### [What is required]
Your answer should be the exact lines of the data below from the one containing "remaining count of" through the one containing "powered and clean"; please include nothing else.
[Data listing — start]
-- ==== Sys2Proof/Certificates/Slice0/Obligations.lean ====
section
/-! DEFINITION. The statements for the provers. -/

section
open Sys2Proof Sys2Proof.Machine

/-- R341, *ALU functs*: what each function computes; ALU, ALUI and LI complete with it in rd and change no other register and
nothing else but the sequencer's advance. -/
def Obligations.ScalarArithmetic : Prop :=
  (∀ a b : W64,
    aluResult 0 a b = a + b ∧ aluResult 1 a b = a - b ∧ aluResult 2 a b = a &&& b ∧ aluResult 3 a b = a ||| b ∧
    aluResult 4 a b = a ^^^ b ∧ aluResult 5 a b = a <<< b.extractLsb' 0 6 ∧ aluResult 6 a b = a >>> b.extractLsb' 0 6 ∧
    aluResult 7 a b = a.sshiftRight' (b.extractLsb' 0 6) ∧ aluResult 8 a b = a * b ∧
    aluResult 9 a b = (a.setWidth 128 * b.setWidth 128).extractLsb' 64 64 ∧
    aluResult 10 a b = (if b.slt a then b else a) ∧ aluResult 11 a b = (if a.slt b then b else a) ∧
    aluResult 12 a b = (if b.ult a then b else a) ∧ aluResult 13 a b = (if a.ult b then b else a) ∧
    aluResult 14 a b = (if a.slt b then 1 else 0) ∧ aluResult 15 a b = (if a.ult b then 1 else 0)) ∧
  ∀ (s : State) (c : CoreId) (w : W64),
    (runs s c .alu w = true → ∃ t, exec (.alu c) s = .next t ∧ registerOnly c (fieldOf w 57 53) s t ∧
      regAt t c (fieldOf w 57 53) =
        aluResult (fieldOf w 42 37) (regAt s c (fieldOf w 52 48)) (regAt s c (fieldOf w 47 43))) ∧
    (runs s c .alui w = true → ∃ t, exec (.alui c) s = .next t ∧ registerOnly c (fieldOf w 57 53) s t ∧
      regAt t c (fieldOf w 57 53) =
        aluResult (fieldOf w 47 43) (regAt s c (fieldOf w 52 48)) ((w.extractLsb' 0 32).signExtend 64)) ∧
    (runs s c .li w = true → ∃ t, exec (.li c) s = .next t ∧ registerOnly c (fieldOf w 57 53) s t ∧
      regAt t c (fieldOf w 57 53) =
        if w.getLsbD 52 then w.extractLsb' 0 32 ++ (regAt s c (fieldOf w 57 53)).extractLsb' 0 32
        else (w.extractLsb' 0 32).signExtend 64)

/-- *SYS functs*: CSRR reads the claim-relative core index, the rank, the group size or the number of quads; RDLOOP the
remaining count of a loop, or 0; NOP and PHASE (R360) have no register effect. Each goes on in sequence. -/
def Obligations.ReadsAndPhase : Prop :=
  ∀ (s : State) (c : CoreId) (w : W64),
    (runs s c .csrr w = true → ∃ t, exec (.csrr c) s = .next t ∧ registerOnly c (fieldOf w 52 48) s t ∧
      regAt t c (fieldOf w 52 48) = BitVec.ofNat 64 (csrValue s c (fieldOf w 47 40))) ∧
    (csrValue s c 1 = (if s.group.stage = .none then 0 else s.group.rank)) ∧
    (csrValue s c 2 = (if s.group.stage = .none then 1 else s.group.members)) ∧
    (∀ k, coreOwner s c = some k →
      csrValue s c 0 = ((coresOf (claimAt s k).quads).filter fun x => x < c.val).length ∧
      csrValue s c 3 = setCount 32 (claimAt s k).quads) ∧
    (runs s c .rdloop w = true → ∃ t, exec (.rdloop c) s = .next t ∧ registerOnly c (fieldOf w 52 48) s t ∧
      (fieldOf w 47 46 ∈ (coreAt s c).seq.order → regAt t c (fieldOf w 52 48) =
        BitVec.ofNat 64 (tget {} (coreAt s c).seq.loops (fieldOf w 47 46)).remaining) ∧
      (fieldOf w 47 46 ∉ (coreAt s c).seq.order → regAt t c (fieldOf w 52 48) = 0)) ∧
    (runs s c .nop w = true → ∃ t, exec (.nop c) s = .next t ∧ advanceOnly c s t) ∧
    (runs s c .phase w = true → ∃ t, exec (.phase c) s = .next t ∧ onlySeq c s t ∧ regsBut c [] s t ∧
      (coreAt t c).seq.phase = fieldOf w 57 54 ∧ (coreAt t c).seq.preds = (coreAt s c).seq.preds ∧
      wentOn (coreAt s c).seq (coreAt t c).seq)

/-- R342: an untagged load whose offset is aligned, in the bench and outside the instruction region, in powered and clean
banks, behind no earlier access of the sequencer (R295), puts the zero-extended bytes, least significant first, into rd; an untagged store writes the low bytes of rd. Only
the stored bytes change; the P-dress port counts one access. -/
def Obligations.LocalLoadStore : Prop :=
  ∀ (s : State) (c : CoreId) (w : W64),
    let o := (regAt s c (fieldOf w 47 43) + (w.extractLsb' 0 24).signExtend 64).toNat
    let len := 2 ^ fieldOf w 56 55
    let rd := fieldOf w 52 48
    fieldOf w 54 53 = 0 → o % len = 0 → o + len ≤ benchSize →
    (runs s c .load w = true → benchGate s c o len true = .go →
      accessBehind s c (.sequencer c) .pDress o len false .plain = false →
      ∃ t, exec (.ldstLoad c) s = .next t ∧ onlyCore c s t ∧ regsBut c [rd] s t ∧
        regAt t c rd = BitVec.ofNat 64 (leNat (benchBytes s c o len)) ∧ (∀ a, benchByte t c a = benchByte s c a) ∧
        (coreAt t c).bench.tags = (coreAt s c).bench.tags ∧
        tget 0 (coreAt t c).bench.portBeats 1 = wrapAdd 64 (tget 0 (coreAt s c).bench.portBeats 1) 1 ∧
        sameSeqRest (coreAt s c).seq (coreAt t c).seq ∧ wentOn (coreAt s c).seq (coreAt t c).seq) ∧
    (runs s c .store w = true → benchGate s c o len false = .go →
      accessBehind s c (.sequencer c) .pDress o len true .plain = false →
      ∃ t, exec (.ldstStore c) s = .next t ∧ onlyCore c s t ∧ regsBut c [] s t ∧
        benchBytes t c o len = leBytes len (regAt s c rd).toNat ∧
        (∀ a, a < o ∨ o + len ≤ a → benchByte t c a = benchByte s c a) ∧
        (coreAt t c).bench.tags = (coreAt s c).bench.tags ∧
        tget 0 (coreAt t c).bench.portBeats 1 = wrapAdd 64 (tget 0 (coreAt s c).bench.portBeats 1) 1 ∧
        sameSeqRest (coreAt s c).seq (coreAt t c).seq ∧ wentOn (coreAt s c).seq (coreAt t c).seq)

/-- R343 and *Branch conditions*: what each condition tests; a taken BR goes to its own index plus the signed offset and
leaves the loops alone, outside 0 to 16,383 it raises SEQ_PC; a BR not taken goes on in sequence; the four kinds of JMP. -/
def Obligations.BranchesAndJumps : Prop :=
  (∀ (a b : W64) (p : Bool),
    condHolds 0 a b p = true ∧ condHolds 1 a b p = decide (a = b) ∧ condHolds 2 a b p = decide (a ≠ b) ∧
    condHolds 3 a b p = a.slt b ∧ condHolds 4 a b p = b.sle a ∧ condHolds 5 a b p = a.ult b ∧
    condHolds 6 a b p = b.ule a ∧ condHolds 7 a b p = p ∧ condHolds 8 a b p = !p) ∧
  ∀ (s : State) (c : CoreId) (w : W64),
    let i := (coreAt s c).seq.pc
    let target : Int := Int.ofNat i + (w.extractLsb' 0 24).toInt
    let taken := condHolds (fieldOf w 57 54) (regAt s c (fieldOf w 53 49)) (regAt s c (fieldOf w 48 44))
      ((predAt s c (fieldOf w 43 41)).getLsbD 0)
    let ra := (regAt s c (fieldOf w 55 51)).toNat % 16384
    (executes s c .br w = true → (fieldOf w 57 54 < 7 ∨ predReadWaits s c (fieldOf w 43 41) = false) →
      (taken = true → 0 ≤ target → target ≤ 16383 →
        ∃ t, exec (.br c) s = .next t ∧ jumped c target.toNat [] s t) ∧
      (taken = true → (target < 0 ∨ 16383 < target) → ∀ k, claimRuns s c k = true →
        ∃ t, exec (.br c) s = .next t ∧ sequencerFaulted c k .seqPc 0 t) ∧
      (taken = false → canFollow (coreAt s c).seq = true → ∃ t, exec (.br c) s = .next t ∧ advanceOnly c s t)) ∧
    (executes s c .jmp w = true →
      (fieldOf w 57 56 = 0 → 0 ≤ target → target ≤ 16383 →
        ∃ t, exec (.jmp c) s = .next t ∧ jumped c target.toNat [] s t) ∧
      (fieldOf w 57 56 = 1 → ∃ t, exec (.jmp c) s = .next t ∧ jumped c ra [] s t) ∧
      (fieldOf w 57 56 = 2 → 0 ≤ target → target ≤ 16383 →
        ∃ t, exec (.jmp c) s = .next t ∧ jumped c target.toNat [31] s t ∧
          regAt t c 31 = BitVec.ofNat 64 (i + 1)) ∧
      (fieldOf w 57 56 = 3 →
        ∃ t, exec (.jmp c) s = .next t ∧ jumped c ((regAt s c 31).toNat % 16384) [] s t))

/-- R344: the loop procedure after an instruction at index `i` that is followed in sequence, and LOOP: with a count of 0 the
pc goes past the body, or to SEQ_PC beyond index 16,383; else the loop counter takes start, end and count, the loop is the
most recently started, and a LOOP that cannot be followed in sequence then raises SEQ_PC. A jump, a call or a taken branch leaves every loop as it was. -/
def Obligations.LoopProcedure : Prop :=
  (∀ (k : SeqState) (pre post : List Nat) (l : Nat),
    let ends (x : Nat) : Bool := (tget {} k.loops x).stop = k.pc
    let goes (x : Nat) : Bool := ends x && 1 < (tget {} k.loops x).remaining
    (k.order = pre ++ l :: post → (∀ x ∈ pre, goes x = false) → goes l = true →
      (followed k).pc = (tget {} k.loops l).start ∧
      (tget {} (followed k).loops l) = { tget {} k.loops l with remaining := (tget {} k.loops l).remaining - 1 } ∧
      (∀ x, x ≠ l → tget {} (followed k).loops x = tget {} k.loops x) ∧
      (followed k).order = (pre.filter fun x => !ends x) ++ l :: post) ∧
    ((∀ x ∈ k.order, goes x = false) →
      (followed k).pc = k.pc + 1 ∧ (followed k).loops = k.loops ∧
      (followed k).order = k.order.filter fun x => !ends x)) ∧
  ∀ (s : State) (c : CoreId) (w : W64),
    let q := (coreAt s c).seq
    let l := fieldOf w 57 56
    let n := if w.getLsbD 55 then (regAt s c (fieldOf w 54 50)).toNat % 2 ^ 32 else fieldOf w 23 0
    let last := q.pc + 1 + fieldOf w 49 34
    let q' : SeqState := { q with order := q.order.filter fun x => x != l }
    (executes s c .loop w = true → n = 0 → last < 16383 →
      ∃ t, exec (.loop c) s = .next t ∧ jumped c (last + 1) [] s t) ∧
    (executes s c .loop w = true → n = 0 → 16383 ≤ last → ∀ k, claimRuns s c k = true →
      ∃ t, exec (.loop c) s = .next t ∧ sequencerFaulted c k .seqPc 0 t) ∧
    (∀ i ∈ [(SeqRow.jmp, Instr.jmp c), (.br, .br c)], executes s c i.1 w = true → ∀ t, exec i.2 s = .next t →
      canFollow q = true → (i.1 = .br → condHolds (fieldOf w 57 54) (regAt s c (fieldOf w 53 49)) (regAt s c (fieldOf w 48 44))
        ((predAt s c (fieldOf w 43 41)).getLsbD 0) = true) →
        (coreAt t c).seq.loops = q.loops ∧ (coreAt t c).seq.order = q.order) ∧
    (executes s c .loop w = true → n ≠ 0 → canFollow q' = false → ∀ k, claimRuns s c k = true →
      ∃ t, exec (.loop c) s = .next t ∧ sequencerFaulted c k .seqPc 0 t) ∧
    (executes s c .loop w = true → n ≠ 0 → canFollow q' = true →
      ∃ t, exec (.loop c) s = .next t ∧ onlySeq c s t ∧ regsBut c [] s t ∧ sameSeqRest q (coreAt t c).seq ∧
        tget {} (coreAt t c).seq.loops l = ⟨q.pc + 1, last, n⟩ ∧ (coreAt t c).seq.order.head? = some l ∧
        (coreAt t c).seq.pc = (followed q').pc)

/-- PCMP and PLOGIC (*SYS functs*, R336): once no queued dressing item uses the predicate, all 128 bits of pd take the
comparison's result, or each lane takes the operation on pa and pb; no other predicate and no register changes. -/
def Obligations.Predicates : Prop :=
  ∀ (s : State) (c : CoreId) (w : W64),
    let pd := fieldOf w 52 50
    let rest (t : State) : Prop := onlySeq c s t ∧ regsBut c [] s t ∧ (∀ p, p ≠ pd → predAt t c p = predAt s c p) ∧
      wentOn (coreAt s c).seq (coreAt t c).seq
    (runs s c .pcmp w = true → predWriteWaits s c pd = false →
      ∃ t, exec (.pcmp c) s = .next t ∧ rest t ∧ predAt t c pd =
        (if condHolds (fieldOf w 49 46) (regAt s c (fieldOf w 45 41)) (regAt s c (fieldOf w 40 36)) false
          then BitVec.allOnes 128 else 0)) ∧
    (runs s c .plogic w = true → predWriteWaits s c pd = false → predReadWaits s c (fieldOf w 49 47) = false →
      predReadWaits s c (fieldOf w 46 44) = false →
      ∃ t, exec (.plogic c) s = .next t ∧ rest t ∧
        ∀ lane, lane < 128 → (predAt t c pd).getLsbD lane =
          (let a := (predAt s c (fieldOf w 49 47)).getLsbD lane
           let b := (predAt s c (fieldOf w 46 44)).getLsbD lane
           match fieldOf w 43 42 with
           | 0 => a && b
           | 1 => a || b
           | 2 => a != b
           | _ => a && !b)) ∧
    ((predWriteWaits s c pd = true ∧ executes s c .pcmp w = true) → exec (.pcmp c) s = .next s)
[Data listing — finish]
### [Output for this exercise]
remaining count of a loop, or 0; NOP and PHASE (R360) have no register effect. Each goes on in sequence. -/
def Obligations.ReadsAndPhase : Prop :=
  ∀ (s : State) (c : CoreId) (w : W64),
    (runs s c .csrr w = true → ∃ t, exec (.csrr c) s = .next t ∧ registerOnly c (fieldOf w 52 48) s t ∧
      regAt t c (fieldOf w 52 48) = BitVec.ofNat 64 (csrValue s c (fieldOf w 47 40))) ∧
    (csrValue s c 1 = (if s.group.stage = .none then 0 else s.group.rank)) ∧
    (csrValue s c 2 = (if s.group.stage = .none then 1 else s.group.members)) ∧
    (∀ k, coreOwner s c = some k →
      csrValue s c 0 = ((coresOf (claimAt s k).quads).filter fun x => x < c.val).length ∧
      csrValue s c 3 = setCount 32 (claimAt s k).quads) ∧
    (runs s c .rdloop w = true → ∃ t, exec (.rdloop c) s = .next t ∧ registerOnly c (fieldOf w 52 48) s t ∧
      (fieldOf w 47 46 ∈ (coreAt s c).seq.order → regAt t c (fieldOf w 52 48) =
        BitVec.ofNat 64 (tget {} (coreAt s c).seq.loops (fieldOf w 47 46)).remaining) ∧
      (fieldOf w 47 46 ∉ (coreAt s c).seq.order → regAt t c (fieldOf w 52 48) = 0)) ∧
    (runs s c .nop w = true → ∃ t, exec (.nop c) s = .next t ∧ advanceOnly c s t) ∧
    (runs s c .phase w = true → ∃ t, exec (.phase c) s = .next t ∧ onlySeq c s t ∧ regsBut c [] s t ∧
      (coreAt t c).seq.phase = fieldOf w 57 54 ∧ (coreAt t c).seq.preds = (coreAt s c).seq.preds ∧
      wentOn (coreAt s c).seq (coreAt t c).seq)

/-- R342: an untagged load whose offset is aligned, in the bench and outside the instruction region, in powered and clean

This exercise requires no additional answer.